Your motivation? Your only motivation should be to live the best life you possibly can. Be the shining example others can look up to. Dare to be the one to take the plunge.
Other thoughts and considerations have a way of getting in the way of what you know you already know you should do. Follow your instincts because they’re probably right.
Maybe one day your family will come around. Maybe they won’t. Either way, putting some distance between them and you will be a healthy decision for all involved.
My Family Doesn’t Support My Music, What Can I Do About It? Conclusion
Just because your family thinks you shouldn’t pursue a career in music doesn’t mean you shouldn’t. But I know the negativity doesn’t help.
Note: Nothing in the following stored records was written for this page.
-- ==== Sys2Proof/Laws/NoiseEffects.lean ====
section
/-! SUPPORT. What noise bits do to the draw source: bits without an event are counted and gathered, and windows that pass
leave a healthy source as it is. -/

namespace Sys2Proof.Machine

@[simp] theorem countBit_mode (b : Bool) (d : DrawSource) : (d.countBit b).mode = d.mode := rfl
@[simp] theorem countBit_pool (b : Bool) (d : DrawSource) : (d.countBit b).pool = d.pool := rfl
@[simp] theorem countBit_waiting (b : Bool) (d : DrawSource) : (d.countBit b).waiting = d.waiting := rfl
@[simp] theorem countBit_fallback (b : Bool) (d : DrawSource) : (d.countBit b).fallback = d.fallback := rfl
@[simp] theorem countBit_lastBit (b : Bool) (d : DrawSource) : (d.countBit b).lastBit = b := rfl
@[simp] theorem countBit_runLength (b : Bool) (d : DrawSource) : (d.countBit b).runLength = d.runAfter b := rfl
@[simp] theorem countBit_windowBits (b : Bool) (d : DrawSource) : (d.countBit b).windowBits = d.windowBits + 1 := rfl
@[simp] theorem countBit_ones (b : Bool) (d : DrawSource) :
    (d.countBit b).ones = if b then d.ones + 1 else d.ones := rfl
@[simp] theorem countBit_windowFailed (b : Bool) (d : DrawSource) : (d.countBit b).windowFailed = d.windowFailed := rfl

/-- One bit that completes neither a run nor a window is counted and gathered, and no more. -/
theorem takeBit_uneventful {s : Station} {b : Bool} (hr : (s.draw.countBit b).runLength ≠ 32)
    (hw : (s.draw.countBit b).windowBits ≠ 512) : takeBit s b = { s with draw := s.draw.countBit b } := by
  unfold takeBit; dsimp only
  rw [if_neg hr, if_neg hw]

/-- One bit that completes no run, and no window that fails, leaves a healthy source healthy. -/
theorem takeBit_sound {s : Station} {b : Bool} (hm : s.draw.mode = .healthy) (hr : (s.draw.countBit b).runLength ≠ 32)
    (hw : (s.draw.countBit b).windowBits = 512 → (s.draw.countBit b).windowPasses = true) :
    takeBit s b = { s with draw := s.draw.passBit b } := by
  unfold takeBit DrawSource.passBit; dsimp only
  rw [if_neg hr]
  by_cases h : (s.draw.countBit b).windowBits = 512
  · rw [if_pos h, if_pos h]
    unfold judgeWindow DrawSource.nextWindow; dsimp only
    rw [countBit_mode, hm, hw h]; rfl
  · rw [if_neg h, if_neg h]

theorem passBit_mode (d : DrawSource) (b : Bool) : (d.passBit b).mode = d.mode := by
  unfold DrawSource.passBit; dsimp only; split <;> rfl

/-- Bits without an event are counted and gathered in turn. -/
theorem takeBits_uneventful (bits : List Bool) (s : Station) (h : s.draw.uneventful bits = true) :
    bits.foldl takeBit s = { s with draw := bits.foldl (fun d b => d.countBit b) s.draw } := by
  induction bits generalizing s with
  | nil => rfl
  | cons b bits ih =>
    unfold DrawSource.uneventful at h
    simp only [Bool.and_eq_true, bne_iff_ne] at h
    rw [List.foldl_cons, List.foldl_cons, takeBit_uneventful h.1.1 h.1.2]
    exact ih { s with draw := s.draw.countBit b } h.2

/-- Bits that bring neither a run of 32 nor a failed window leave a healthy source healthy. -/
theorem takeBits_sound (bits : List Bool) (s : Station) (hm : s.draw.mode = .healthy) (h : s.draw.sound bits = true) :
    bits.foldl takeBit s = { s with draw := bits.foldl DrawSource.passBit s.draw } := by
  induction bits generalizing s with
  | nil => rfl
  | cons b bits ih =>
    unfold DrawSource.sound at h
    simp only [Bool.and_eq_true, bne_iff_ne, Bool.or_eq_true] at h
    rw [List.foldl_cons, List.foldl_cons, takeBit_sound hm h.1.1 fun hw => h.1.2.resolve_left fun hn => hn hw]
    exact ih { s with draw := s.draw.passBit b } ((passBit_mode _ _).trans hm) h.2

/-- A source that is on takes each bit of a chunk in turn. -/
theorem takeNoise_on {s : Station} (hm : s.draw.mode ≠ .off) (bits : List Bool) :
    takeNoise bits s = bits.foldl takeBit s := by
  unfold takeNoise; rw [if_neg hm]

/-- A draw that no request waits for joins a pool with room. -/
theorem conditionedDraw_pool {s : Station} (draw : Nat) (hw : s.draw.waiting = []) (hp : s.draw.pool.length < 8) :
    conditionedDraw draw s = (none, { s with draw.pool := s.draw.pool ++ [draw], draw.group := [] }) := by
  unfold conditionedDraw; rw [hw]; dsimp only; rw [if_pos hp]

theorem conditionedDraw_waiting {s : Station} {c : Consumer} {rest : List Consumer} (draw : Nat)
    (hw : s.draw.waiting = c :: rest) :
    conditionedDraw draw s = (some c, { s with draw.waiting := rest, draw.group := [] }) := by
  unfold conditionedDraw; rw [hw]

theorem foldCount_source (bits : List Bool) (d : DrawSource) :
    (bits.foldl (fun d b => d.countBit b) d).mode = d.mode ∧ (bits.foldl (fun d b => d.countBit b) d).pool = d.pool ∧
      (bits.foldl (fun d b => d.countBit b) d).waiting = d.waiting := by
  induction bits generalizing d with
  | nil => exact ⟨rfl, rfl, rfl⟩
  | cons b l ih => rw [List.foldl_cons]; exact ⟨(ih _).1, (ih _).2.1, (ih _).2.2⟩

theorem passBit_source (d : DrawSource) (b : Bool) :
    (d.passBit b).mode = d.mode ∧ (d.passBit b).pool = d.pool ∧ (d.passBit b).waiting = d.waiting := by
  unfold DrawSource.passBit; dsimp only; split <;> exact ⟨rfl, rfl, rfl⟩

theorem foldPass_source (bits : List Bool) (d : DrawSource) :
    (bits.foldl DrawSource.passBit d).mode = d.mode ∧ (bits.foldl DrawSource.passBit d).pool = d.pool ∧
      (bits.foldl DrawSource.passBit d).waiting = d.waiting := by
  induction bits generalizing d with
  | nil => exact ⟨rfl, rfl, rfl⟩
  | cons b l ih =>
    have h := passBit_source d b
    rw [List.foldl_cons]
    exact ⟨(ih _).1.trans h.1, (ih _).2.1.trans h.2.1, (ih _).2.2.trans h.2.2⟩

/-- The draw source replaced, its mode kept, shows in `kept` as its counts. -/
theorem draw_kept {s : Station} {d : DrawSource} (h : d.mode = s.draw.mode) :
    Station.kept { s with draw := d } = s.kept.counted d := by
  simp [Station.kept, Kept.counted, h]

/-! ### Draws delivered, LATCHED entered -/

/-- A frame handed over leaves the pool as it was. -/
theorem handOver_pool (b : TxBody) (d : Nat) (s : Station) : (handOver b d s).draw.pool = s.draw.pool := by
  have ha : ∀ f (v : Station), (addFrame f v).draw.pool = v.draw.pool := by
    intro f v; unfold addFrame displace leaveService; dsimp only; repeat' split
    all_goals rfl
  have hr : ∀ c (v : Station), (reportDrop c v).draw.pool = v.draw.pool := by
    intro c v; unfold reportDrop; split <;> rfl
  have ht : ∀ g (v t : Station), takeRoutine v = some (g, t) → t.draw.pool = v.draw.pool := by
    intro g v t h; revert h; unfold takeRoutine; dsimp only
    repeat' split
    all_goals (intro h; simp at h; try (obtain ⟨_, rfl⟩ := h; rfl))
  unfold handOver; dsimp only
  split; · rfl
  split; · exact ha _ _
  split
  · split
    · rename_i hq; exact ((ha _ _).trans (hr _ _)).trans (ht _ _ _ hq)
    · exact hr _ _
  · exact hr _ _

/-- A draw delivered shows neither in `kept` nor in the pool. -/
theorem deliverDraw_keeps (c : Consumer) (d : Nat) (s : Station) :
    (deliverDraw c d s).kept = s.kept ∧ (deliverDraw c d s).draw.pool = s.draw.pool := by
  cases c
  · refine ⟨lineDraw_kept _ _, ?_⟩
    unfold deliverDraw lineDraw; dsimp only; split <;> rfl
  · refine ⟨claimDraw_kept _ _, ?_⟩
    unfold deliverDraw claimDraw; dsimp only; split
    · split
      · exact handOver_pool _ _ _
      · rfl
    · rfl
  · unfold deliverDraw replyDraw; dsimp only; split <;> exact ⟨rfl, rfl⟩

theorem deliverDraws_keeps (l : List (Consumer × Nat)) (s : Station) :
    (deliverDraws l s).kept = s.kept ∧ (deliverDraws l s).draw.pool = s.draw.pool := by
  unfold deliverDraws
  induction l generalizing s with
  | nil => exact ⟨rfl, rfl⟩
  | cons x l ih =>
    rw [List.foldl_cons]
    exact ⟨(ih _).1.trans (deliverDraw_keeps _ _ _).1, (ih _).2.trans (deliverDraw_keeps _ _ _).2⟩

/-- LATCHED entered: DRAW_HEALTH raised, the group and the pool empty, and the seed in place where no request waited. -/
theorem latch_spec (s : Station) :
    (latch s).kept = { s.kept.raised .drawHealth with drawMode := .latched, group := [] } ∧
      (latch s).draw.pool = [] ∧
      (s.draw.waiting = [] →
        (latch s).draw.fallback = some ⟨s.tagOrigin, fallbackSeed s.now.clock.toNat s.tagOrigin⟩) := by
  have h := deliverDraws_keeps (enterLatched s).1 (enterLatched s).2
  refine ⟨h.1.trans ?_, h.2.trans rfl, fun hw => ?_⟩
  · unfold enterLatched; dsimp only; rw [raise_kept_raised]; rfl
  · unfold latch enterLatched; simp only [hw, serveWaiting]; rfl

end Sys2Proof.Machine
end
Follow the above steps, and you’re sure to find a worthwhile solution.
- Accept the responsibility. Your choices are yours and no one else’s. You shouldn’t let other people make up your mind for you. Take full responsibility for your choices and actions.
- Demonstrate your worth ethic. Go to work on yourself and offer your family members progress reports periodically.
- Hire a mentor or a coach. Find someone who can help you overcome mental blocks and obstacles.
- Share your vision for what’s possible. Paint a picture of a bright future for your family.
- Give up the need to be right. Don’t be close-minded. Be open to the possibilities.
- As a last resort, move away. If necessary, put some physical distance between yourself and your family and pursue your passion in peace.
Do this and you should see the path illuminated before you.